- Occupation: Professor Emeritus
- Awards: APA Award for Distinguished Contributions to Education and Training in Psychology (1994); Dorothy Booz Black Award (2003);

Academic background
- Alma mater: Wheaton College; Ohio State University

Academic work
- Institutions: University of Iowa
- Website: http://elizabethaltmaier.com/

= Elizabeth Altmaier =

Academic counseling psychologist

Elizabeth Mitchell Altmaier (born 1952) is a counseling psychologist whose clinical and academic work has focused on issues related to overcoming life-threatening and traumatic circumstances. Altmaier is professor emeritus at the University of Iowa.

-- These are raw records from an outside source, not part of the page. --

/-! Time pins (07). -/

/-- R173, R174, R178, R179, R184, R191, R193, R194: the commands of group 0x03. Frame: only the pin, the path or the FSG named. -/
def Obligations.PinCommands : Prop :=
  (∀ (r : Req) (c : TpinCfg) (s : State), runsAtOnce (.tpinConfig r c) s = true → shaped s = true →
    ((s.pin c.pin.toNat).falls ≠ [] → Answers (.tpinConfig r c) s .ok []
      (modPin c.pin.toNat (fun n => { n with pendingCfg := some (c, s.now) }) s)) ∧
    ((s.pin c.pin.toNat).falls = [] → ∃ u, Answers (.tpinConfig r c) s .ok [] u ∧
      (u.pin c.pin.toNat).mode = c.mode.toNat ∧ (u.pin c.pin.toNat).width = c.width.toNat ∧
      (u.pin c.pin.toNat).period = c.period.toNat ∧ (u.pin c.pin.toNat).actions = [] ∧ (u.pin c.pin.toNat).reports = [] ∧
      (u.pin c.pin.toNat).lost = 0 ∧ (∀ p, p ≠ c.pin.toNat → u.pin p = s.pin p) ∧ sansEvents s u = { s with trig := u.trig })) ∧
  (∀ (r : Req) (pin action policy : Byte) (time : Stamp) (s : State), runsAtOnce (.tpinSchedule r pin action policy time) s = true →
    shaped s = true →
    ∃ u h a, Answers (.tpinSchedule r pin action policy time) s .ok
        (le 2 h ++ le 1 ((s.pin pin.toNat).actions.length + 1) ++ le 1 0) u ∧
      (u.pin pin.toNat).actions = (s.pin pin.toNat).actions ++ [a] ∧ a.handle = h ∧ a.time = timeOf time ∧
      a.action = action.toNat ∧ (∀ p, p ≠ pin.toNat → u.pin p = s.pin p) ∧ u = { s with trig := u.trig }) ∧
  (∀ (r : Req) (pin : Byte) (handle : Half) (s : State), runsAtOnce (.tpinCancel r pin handle) s = true → shaped s = true →
    ∃ u n, Answers (.tpinCancel r pin handle) s .ok (le 2 n ++ le 2 0) u ∧
      n + (u.pin pin.toNat).actions.length = (s.pin pin.toNat).actions.length ∧
      (∀ a ∈ (s.pin pin.toNat).actions, a.time ≤ s.now + ofNs 1000 → a ∈ (u.pin pin.toNat).actions) ∧
      (∀ p, p ≠ pin.toNat → u.pin p = s.pin p) ∧ u = { s with trig := u.trig }) ∧
  (∀ (r : Req) (pin max_ : Byte) (s : State), runsAtOnce (.tpinCaptureRead r pin max_) s = true → shaped s = true →
    ∃ u k, k ≤ max_.toNat ∧ (r.origin = none → k = min max_.toNat (s.pin pin.toNat).reports.length) ∧
      Answers (.tpinCaptureRead r pin max_) s .ok (le 1 k ++ le 1 ((s.pin pin.toNat).reports.length - k) ++ le 2 0 ++
        leBits 4 (s.pin pin.toNat).lost ++ ((s.pin pin.toNat).reports.take k).flatMap reportBytes) u ∧
      u = modPin pin.toNat (fun n => { n with reports := n.reports.drop k }) s) ∧
  (∀ (r : Req) (c : ReflexCfg) (s : State), runsAtOnce (.reflexConfig r c) s = true → shaped s = true →
    ∃ u, Answers (.reflexConfig r c) s .ok (leInt 4 (u.path c.path.toNat).trim) u ∧
      (u.path c.path.toNat).mode = c.mode.toNat ∧ (u.path c.path.toNat).inPin = c.inPin.toNat ∧
      (u.path c.path.toNat).outPin = c.outPin.toNat ∧ (u.path c.path.toNat).delay = c.delay.toNat ∧
      (u.path c.path.toNat).width = c.width.toNat ∧
      (u.path c.path.toNat).trim = trimOf s.last.cal c.path.toNat c.delay.toNat c.inPin.toNat c.outPin.toNat ∧
      (∀ m, m ≠ c.path.toNat → u.path m = s.path m) ∧ u = { s with trig := u.trig }) ∧
  (∀ (r : Req) (c : WindowCfg) (s : State), runsAtOnce (.reflexWindow r c) s = true → shaped s = true →
    ∃ u, Answers (.reflexWindow r c) s .ok [] u ∧ (u.path c.path.toNat).base = c.base.toNat ∧
      (u.path c.path.toNat).openAt = c.openAt.toNat ∧ (u.path c.path.toNat).length = c.length.toNat ∧
      (u.path c.path.toNat).period = c.period.toNat ∧ (u.path c.path.toNat).mode = (s.path c.path.toNat).mode ∧
      (u.path c.path.toNat).trim = (s.path c.path.toNat).trim ∧ (u.path c.path.toNat).used = none ∧
      (∀ m, m ≠ c.path.toNat → u.path m = s.path m) ∧ u = { s with trig := u.trig }) ∧
  (∀ (r : Req) (c : FsgCfg) (s : State), runsAtOnce (.fsgConfig r c) s = true → shaped s = true →
    ∃ u, Answers (.fsgConfig r c) s .ok [] u ∧
      ((s.fsg c.fsg.toNat).running = false → (u.fsg c.fsg.toNat).cfg = some (fsgSetOf c)) ∧
      ((s.fsg c.fsg.toNat).running = true → (u.fsg c.fsg.toNat).cfg = (s.fsg c.fsg.toNat).cfg ∧
        (u.fsg c.fsg.toNat).change = some (fsgSetOf c, s.now + ofNs 20000)) ∧
      (∀ k, k ≠ c.fsg.toNat → u.fsg k = s.fsg k) ∧ u = { s with trig := u.trig }) ∧
  (∀ (r : Req) (k : Byte) (s : State), runsAtOnce (.fsgStart r k) s = true → shaped s = true →
    ∃ u, Answers (.fsgStart r k) s .ok [] u ∧ (u.fsg k.toNat).running = true ∧ (u.fsg k.toNat).cfg = (s.fsg k.toNat).cfg ∧
      (∀ c, (s.fsg k.toNat).cfg = some c → (u.fsg k.toNat).k = fsgFrom c s.now) ∧
      (∀ j, j ≠ k.toNat → u.fsg j = s.fsg j) ∧ u = { s with trig := u.trig }) ∧
  (∀ (r : Req) (k : Byte) (s : State), runsAtOnce (.fsgStop r k) s = true →
    Answers (.fsgStop r k) s .ok [] (modFsg k.toNat stopFsg s))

Altmaier is a Fellow of the Society of Counseling Psychology, American Psychological Association (APA) Division 17. She served as chair of the APA Council on Accreditation and was a member of the APA Commission for the Recognition of Specialties and Proficiencies in Professional Psychology. She served as editor of APA’s Clinician's Research Digest and as associate editor of The Counseling Psychologist, Journal of Counseling Psychology, and Contemporary Psychology.

== Biography ==
Altmaier was born in New York City in 1952. She earned her B.A. degree from Wheaton College in Psychology in 1973. She continued her education at Ohio State University, graduating with a Ph.D. in Counseling Psychology in 1977.

Altmaier taught in the Psychology Department at the University of Florida from 1977 to 1980, before moving to the University of Iowa. She taught in the Counseling Psychology program at University of Iowa from 1980 until her retirement in 2015.

At the University of Iowa and on N.C.A.A. commissions, Altmaier served as a faculty athletics representative, assisting college athletes in addressing concerns about inadequate compensation and supporting their case to loosen rules to allow monetary payments for the use of their images in college and N.C.A.A. publicity materials. Altmaier strongly endorsed the position that Division 1 college athletes should receive more than scholarships for their "work" on behalf of N.C.A.A. sports.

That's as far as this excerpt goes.